EXERCISE INSTRUCTIONS:
All entries below are to be set down again exactly as given.

STUDY MATERIAL:

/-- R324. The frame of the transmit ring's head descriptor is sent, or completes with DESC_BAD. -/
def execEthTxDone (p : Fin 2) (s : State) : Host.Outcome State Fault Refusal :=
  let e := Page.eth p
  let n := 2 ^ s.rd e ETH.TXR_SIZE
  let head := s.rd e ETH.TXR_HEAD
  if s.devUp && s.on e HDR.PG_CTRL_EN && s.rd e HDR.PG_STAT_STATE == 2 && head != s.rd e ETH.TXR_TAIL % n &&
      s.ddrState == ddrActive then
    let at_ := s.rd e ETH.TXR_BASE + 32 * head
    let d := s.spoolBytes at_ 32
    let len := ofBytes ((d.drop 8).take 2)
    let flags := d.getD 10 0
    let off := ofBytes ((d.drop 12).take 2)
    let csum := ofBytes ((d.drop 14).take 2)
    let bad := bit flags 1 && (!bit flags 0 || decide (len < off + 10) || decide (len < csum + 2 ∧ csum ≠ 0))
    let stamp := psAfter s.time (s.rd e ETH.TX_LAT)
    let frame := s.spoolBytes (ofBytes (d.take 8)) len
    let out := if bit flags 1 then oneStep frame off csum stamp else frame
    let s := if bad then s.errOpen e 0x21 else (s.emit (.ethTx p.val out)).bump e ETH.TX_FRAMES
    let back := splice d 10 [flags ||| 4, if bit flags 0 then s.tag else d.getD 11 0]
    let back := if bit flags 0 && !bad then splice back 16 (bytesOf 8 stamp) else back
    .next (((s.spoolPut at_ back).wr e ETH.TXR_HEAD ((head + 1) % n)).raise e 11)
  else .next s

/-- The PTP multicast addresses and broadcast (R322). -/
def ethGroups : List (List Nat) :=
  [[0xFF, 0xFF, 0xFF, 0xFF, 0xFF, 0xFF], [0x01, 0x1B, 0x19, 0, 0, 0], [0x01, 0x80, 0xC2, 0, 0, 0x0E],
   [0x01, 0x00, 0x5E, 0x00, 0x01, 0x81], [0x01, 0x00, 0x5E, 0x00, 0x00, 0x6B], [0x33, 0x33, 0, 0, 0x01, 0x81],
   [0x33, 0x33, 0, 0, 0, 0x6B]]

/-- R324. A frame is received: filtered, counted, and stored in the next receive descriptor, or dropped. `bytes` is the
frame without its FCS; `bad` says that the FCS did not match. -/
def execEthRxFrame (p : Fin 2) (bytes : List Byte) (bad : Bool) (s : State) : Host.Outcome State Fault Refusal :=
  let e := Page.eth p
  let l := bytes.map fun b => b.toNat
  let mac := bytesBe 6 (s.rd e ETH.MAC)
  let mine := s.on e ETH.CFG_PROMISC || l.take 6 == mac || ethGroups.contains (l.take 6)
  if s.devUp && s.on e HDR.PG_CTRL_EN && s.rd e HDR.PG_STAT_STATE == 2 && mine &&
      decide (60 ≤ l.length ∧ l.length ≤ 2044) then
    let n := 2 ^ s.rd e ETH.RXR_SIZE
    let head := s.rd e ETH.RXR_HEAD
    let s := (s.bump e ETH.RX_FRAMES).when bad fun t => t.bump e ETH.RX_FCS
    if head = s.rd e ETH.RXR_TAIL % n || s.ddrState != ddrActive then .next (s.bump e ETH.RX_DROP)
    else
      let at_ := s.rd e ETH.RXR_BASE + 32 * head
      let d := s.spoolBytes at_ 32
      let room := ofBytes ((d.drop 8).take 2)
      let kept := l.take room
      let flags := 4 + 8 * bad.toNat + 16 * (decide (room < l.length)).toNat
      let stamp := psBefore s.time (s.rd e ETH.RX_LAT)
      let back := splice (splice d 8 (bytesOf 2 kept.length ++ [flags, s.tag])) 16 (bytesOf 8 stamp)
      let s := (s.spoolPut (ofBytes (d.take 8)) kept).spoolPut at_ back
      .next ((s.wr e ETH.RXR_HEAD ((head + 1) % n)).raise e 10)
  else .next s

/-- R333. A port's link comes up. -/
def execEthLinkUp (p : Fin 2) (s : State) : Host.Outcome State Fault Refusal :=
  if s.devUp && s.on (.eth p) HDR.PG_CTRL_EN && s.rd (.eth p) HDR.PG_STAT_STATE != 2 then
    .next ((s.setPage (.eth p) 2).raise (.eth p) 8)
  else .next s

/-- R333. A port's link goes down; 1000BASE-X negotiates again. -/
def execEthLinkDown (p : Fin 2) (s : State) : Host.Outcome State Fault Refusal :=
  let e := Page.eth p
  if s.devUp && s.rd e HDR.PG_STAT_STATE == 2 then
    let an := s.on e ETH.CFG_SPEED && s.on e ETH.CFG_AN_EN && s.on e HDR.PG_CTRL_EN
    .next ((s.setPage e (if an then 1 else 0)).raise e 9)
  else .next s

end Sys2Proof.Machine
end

EXERCISE RESULT:
/-- R324. The frame of the transmit ring's head descriptor is sent, or completes with DESC_BAD. -/
def execEthTxDone (p : Fin 2) (s : State) : Host.Outcome State Fault Refusal :=
  let e := Page.eth p
  let n := 2 ^ s.rd e ETH.TXR_SIZE
  let head := s.rd e ETH.TXR_HEAD
  if s.devUp && s.on e HDR.PG_CTRL_EN && s.rd e HDR.PG_STAT_STATE == 2 && head != s.rd e ETH.TXR_TAIL % n &&
      s.ddrState == ddrActive then
    let at_ := s.rd e ETH.TXR_BASE + 32 * head
    let d := s.spoolBytes at_ 32
    let len := ofBytes ((d.drop 8).take 2)
    let flags := d.getD 10 0
    let off := ofBytes ((d.drop 12).take 2)
    let csum := ofBytes ((d.drop 14).take 2)
    let bad := bit flags 1 && (!bit flags 0 || decide (len < off + 10) || decide (len < csum + 2 ∧ csum ≠ 0))
    let stamp := psAfter s.time (s.rd e ETH.TX_LAT)
    let frame := s.spoolBytes (ofBytes (d.take 8)) len
    let out := if bit flags 1 then oneStep frame off csum stamp else frame
    let s := if bad then s.errOpen e 0x21 else (s.emit (.ethTx p.val out)).bump e ETH.TX_FRAMES
    let back := splice d 10 [flags ||| 4, if bit flags 0 then s.tag else d.getD 11 0]
    let back := if bit flags 0 && !bad then splice back 16 (bytesOf 8 stamp) else back
    .next (((s.spoolPut at_ back).wr e ETH.TXR_HEAD ((head + 1) % n)).raise e 11)
  else .next s

/-- The PTP multicast addresses and broadcast (R322). -/
def ethGroups : List (List Nat) :=
  [[0xFF, 0xFF, 0xFF, 0xFF, 0xFF, 0xFF], [0x01, 0x1B, 0x19, 0, 0, 0], [0x01, 0x80, 0xC2, 0, 0, 0x0E],
   [0x01, 0x00, 0x5E, 0x00, 0x01, 0x81], [0x01, 0x00, 0x5E, 0x00, 0x00, 0x6B], [0x33, 0x33, 0, 0, 0x01, 0x81],
   [0x33, 0x33, 0, 0, 0, 0x6B]]

/-- R324. A frame is received: filtered, counted, and stored in the next receive descriptor, or dropped. `bytes` is the
frame without its FCS; `bad` says that the FCS did not match. -/
def execEthRxFrame (p : Fin 2) (bytes : List Byte) (bad : Bool) (s : State) : Host.Outcome State Fault Refusal :=
  let e := Page.eth p
  let l := bytes.map fun b => b.toNat
  let mac := bytesBe 6 (s.rd e ETH.MAC)
  let mine := s.on e ETH.CFG_PROMISC || l.take 6 == mac || ethGroups.contains (l.take 6)
  if s.devUp && s.on e HDR.PG_CTRL_EN && s.rd e HDR.PG_STAT_STATE == 2 && mine &&
      decide (60 ≤ l.length ∧ l.length ≤ 2044) then
    let n := 2 ^ s.rd e ETH.RXR_SIZE
    let head := s.rd e ETH.RXR_HEAD
    let s := (s.bump e ETH.RX_FRAMES).when bad fun t => t.bump e ETH.RX_FCS
    if head = s.rd e ETH.RXR_TAIL % n || s.ddrState != ddrActive then .next (s.bump e ETH.RX_DROP)
    else
      let at_ := s.rd e ETH.RXR_BASE + 32 * head
      let d := s.spoolBytes at_ 32
      let room := ofBytes ((d.drop 8).take 2)
      let kept := l.take room
      let flags := 4 + 8 * bad.toNat + 16 * (decide (room < l.length)).toNat
      let stamp := psBefore s.time (s.rd e ETH.RX_LAT)
      let back := splice (splice d 8 (bytesOf 2 kept.length ++ [flags, s.tag])) 16 (bytesOf 8 stamp)
      let s := (s.spoolPut (ofBytes (d.take 8)) kept).spoolPut at_ back
      .next ((s.wr e ETH.RXR_HEAD ((head + 1) % n)).raise e 10)
  else .next s

/-- R333. A port's link comes up. -/
def execEthLinkUp (p : Fin 2) (s : State) : Host.Outcome State Fault Refusal :=
  if s.devUp && s.on (.eth p) HDR.PG_CTRL_EN && s.rd (.eth p) HDR.PG_STAT_STATE != 2 then
    .next ((s.setPage (.eth p) 2).raise (.eth p) 8)
  else .next s

/-- R333. A port's link goes down; 1000BASE-X negotiates again. -/
def execEthLinkDown (p : Fin 2) (s : State) : Host.Outcome State Fault Refusal :=
  let e := Page.eth p
  if s.devUp && s.rd e HDR.PG_STAT_STATE == 2 then
    let an := s.on e ETH.CFG_SPEED && s.on e ETH.CFG_AN_EN && s.on e HDR.PG_CTRL_EN
    .next ((s.setPage e (if an then 1 else 0)).raise e 9)
  else .next s

end Sys2Proof.Machine
end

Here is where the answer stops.